··· DATA PROVIDED ···
-- ==== Sys2Proof/Machine/NzLink.lean ====
section
/-! DEFINITION. The Nimzen halves as links (R493, R494, R498, R499, R510, Table 17-7): records sent, training, keying and loss; and the
commands that links and halves share. -/
namespace Sys2Proof.Machine

/-- A half leaves UP or DEGRADED for DOWN: units that waited may move on. -/
def State.halfGone (s : State) (h : Half) : State := (s.halfTo h 1).settleAll.collAll.pairPump

/-! ### Sending records (R493, R494, R498) -/

/-- A message header and its complement; an empty place. -/
def nzHead (m : NzMsg) : List Byte :=
  let h := bytesOf 8 (m.op + 2 ^ 5 * m.slots + 2 ^ 12 * m.txid + 2 ^ 22 * m.arg)
  h ++ complBytes h
def nzNoHead : List Byte := padTo 8 [] ++ complBytes (padTo 8 [])
/-- The data slots of a message of the device. -/
def NzMsg.dataSlots (m : NzMsg) : List (List Byte) := takeD (padTo 64 []) m.slots (chunks 64 (m.data.length + 1) m.data |>.map (padTo 64))

/-- What a half has to send: bodies of CTRL flits, messages, and data slots of messages whose headers have gone. -/
structure NzLoad where
  ctl   : List (List Byte)
  out   : List NzMsg
  slots : List (List Byte)
deriving DecidableEq, Repr

/-- Pack up to n flits, as KIND and the 228 B behind the flit header (Table 18-2): two message headers and the next three data slots each.
A CTRL flit carries its body there alone (DESIGN CHOICE: the spec gives it none). -/
def nzPack : Nat → NzLoad → List (Nat × List Byte) × NzLoad
  | 0, w => ([], w)
  | n + 1, w =>
    match w.ctl with
    | c :: cs =>
      let r := nzPack n { w with ctl := cs }
      ((3, padTo 228 c) :: r.1, r.2)
    | [] =>
      if w.out.isEmpty && w.slots.isEmpty then ([], w)
      else
        let hs := w.out.take 2
        let q := w.slots ++ hs.flatMap NzMsg.dataSlots
        let r := nzPack n { w with out := w.out.drop 2, slots := q.drop 3 }
        ((1, padTo 228 ((takeD nzNoHead 2 (hs.map nzHead)).flatten ++ (q.take 3).flatten)) :: r.1, r.2)

/-- A flit body: KIND and its complement, and 228 B. -/
def nzFlitHead (kind : Nat) : List Byte := bytesOf 4 kind ++ complBytes (bytesOf 4 kind)
def nzFlit (kind : Nat) (bs : List Byte) : BitVec 1888 := BitVec.ofNat 1888 (natOf (nzFlitHead kind ++ padTo 228 bs))

/-- Fresh key and salt in one direction of a half (R489, R549). -/
def HalfSt.rekeyTx (x : HalfSt) (draw : Nat) : HalfSt :=
  { x with txKey := Config.sessionKey draw (Config.compTranscript draw) Config.halfUpward, txRec := 0 }
def HalfSt.rekeyRx (x : HalfSt) (draw : Nat) : HalfSt :=
  { x with rxKey := Config.sessionKey draw (Config.compTranscript draw) (!Config.halfUpward), rxRec := 0 }

/-- Close a record over up to 64 flits: their contents are sealed with the flit headers as additional data, and the flits are kept to be
resent unchanged (R498). A record that rekeys its direction is the last under its key (R489). -/
def HalfSt.closeRecord (x : HalfSt) (draw : Nat) : HalfSt :=
  let p := nzPack 64 ⟨x.ctl, x.out, x.slots⟩
  if p.1.isEmpty then x
  else
    let g := Config.gcmSeal x.txKey x.txRec (p.1.flatMap (fun f => nzFlitHead f.1)) (p.1.flatMap (·.2))
    let fs := (p.1.zip (chunks 228 (p.1.length + 1) (padTo (228 * p.1.length) g.1))).map (fun f => nzFlit f.1.1 f.2)
    let y : HalfSt := { x with ctl := p.2.ctl, out := p.2.out, slots := p.2.slots, txRec := x.txRec + 1, asks := 0
                               last := fs ++ [nzFlit 2 (padTo 16 g.2 ++ bytesOf 8 x.txRec)] }
    if p.1.any (fun f => f.1 == 3 && f.2.head? == some 2) then y.rekeyTx draw else y

/-- The half's direction is to take fresh keys; the half fails while the random source has failed (R489, R548). -/
def State.nzAskRekey (s : State) (h : Half) : State :=
  if (s.half h).ctl.contains ctrlRekey then s
  else if s.sec.trngFail then s.halfGone h else s.onHalf h (fun x => { x with ctl := x.ctl ++ [ctrlRekey] })

/-- RECORD_CLOSE of a half that no recalibration holds (R621). -/
def State.halfRecord (s : State) (h : Half) : State :=
  if (s.half h).up && !(s.calNow (24 + h.val)) then
    let t := s.tick.onHalf h (fun x => x.closeRecord s.free)
    if 2 ^ 31 ≤ (t.half h).txRec + 3 then t.nzAskRekey h else t
  else s

/-- The companion asks for the last record again; after four such requests the half goes DOWN (R498). -/
def State.nzResend (s : State) (h : Half) : State :=
  if 4 ≤ (s.half h).asks + 1 then s.halfGone h else s.onHalf h (fun x => { x with asks := x.asks + 1 })

/-! ### Training, keying and loss -/

/-- RETRAIN in NZ_HCTLh: a half that is not OFF goes to TRAINING. -/
def State.nzRetrain (s : State) (h : Half) : State :=
  if (s.half h).st = 0 ∨ (s.half h).st = 2 then s else (if (s.half h).up then s.halfGone h else s).halfTo h 2

/-- REKEY in NZ_HCTLh: both directions take fresh keys from record boundaries that CTRL flits name. -/
def State.nzRekey (s : State) (h : Half) : State :=
  if (s.half h).up then
    let t := s.nzAskRekey h
    if (t.half h).up then t.onHalf h (fun x => { x with ctl := x.ctl ++ [ctrlAskRekey] }) else t
  else s

def execNzRetrain (h : Half) (s : State) : Host.Outcome State Fault Refusal :=
  s.live <| .next (s.ifOn (halfDom h) (fun s => s.nzRetrain h))
def execNzRekey (h : Half) (s : State) : Host.Outcome State Fault Refusal :=
  s.live <| .next (s.ifOn (halfDom h) (fun s => s.nzRekey h))

/-- HALF_DOWN (R510). -/
def execHalfDown (h : Half) (s : State) : Host.Outcome State Fault Refusal :=
  s.live <| .next (if (s.half h).up then s.halfGone h else s)

/-- Does the companion's signature hold (R499)? -/
def State.compOk (s : State) (draw : Nat) (key sig : List Byte) : Bool :=
  Config.sha3 key == Config.compDigest s.boot.image && Config.mldsaVerify key (Config.compTranscript draw) sig

/-- NZ_KEYING: a half in KEYING keys. The device signs where it has its identity (R499, R546); in RECOVERY the companion need not
authenticate (R529). -/
def execNzKeying (h : Half) (compKey compSig : List Byte) (s : State) : Host.Outcome State Fault Refusal := s.live <|
  let x := s.half h
  if x.st ≠ 3 then .next s
  else if s.sec.trngFail then .next (s.halfTo h 1)
  else
    let draw := s.free
    let s := s.tick
    if bitOf (s.reg rNzCfg) 2 && s.boot.st != 4 && !(s.compOk draw compKey compSig) then
      .next ((s.halfTo h 6).raise fNzPeer 14 h.val [h.val])
    else
      let y : HalfSt := { x with st := if x.x8 || x.nrz then 5 else 4, fails := 0, rx := [], lost := false, asks := 0, last := []
                                 sig := if s.sec.ident then Config.idSign (Config.compTranscript draw) else [] }
      .next (s.setHalf h ((y.rekeyTx draw).rekeyRx draw)).wlPump

/-! ### Commands that links and halves share (R490, R498, R499) -/

/-- RECORD_CLOSE. -/
def execRecordClose (e : LinkEnd) (s : State) : Host.Outcome State Fault Refusal := s.live <|
  match e with
  | .link l => .next (s.linkRecord l)
  | .half h => .next (s.halfRecord h)

/-- LINK_RETRAIN_TIMER. -/
def execLinkRetrainTimer (e : LinkEnd) (s : State) : Host.Outcome State Fault Refusal := s.live <|
  match e with
  | .link l => .next (s.linkTimer l)
  | .half h => .next (if (s.half h).st = 1 then (s.linkOver 1 (s.half h).since).elim s (fun t => t.halfTo h 2) else s)

/-- TRAINING_DONE: of a half `x4` says x8 in place of x16 and `half` 32 GT/s in place of 64. -/
def execTrainingDone (e : LinkEnd) (x4 laneHi half : Bool) (s : State) : Host.Outcome State Fault Refusal := s.live <|
  match e with
  | .link l => .next (s.linkTrained l x4 laneHi half)
  | .half h => .next (if (s.half h).st = 2 then s.onHalf h (fun x => { x with st := 3, since := s.tb.time, x8 := x4, nrz := half }) else s)

/-- TRAINING_TIMEOUT: training after 500 ms, keying after 20 ms. -/
def execTrainingTimeout (e : LinkEnd) (s : State) : Host.Outcome State Fault Refusal := s.live <|
  match e with
  | .link l => .next (s.linkTimeout l)
  | .half h => .next (if (s.half h).st = 2 ∨ (s.half h).st = 3 then
      (s.linkOver (s.half h).st (s.half h).since).elim s (fun t => t.halfTo h 1) else s)

end Sys2Proof.Machine
end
···
* [ACTIVITY]: Please state how many lines in the listing hold the string "nzAskRekey", giving the number alone.

* [WRITTEN RESPONSE]: 3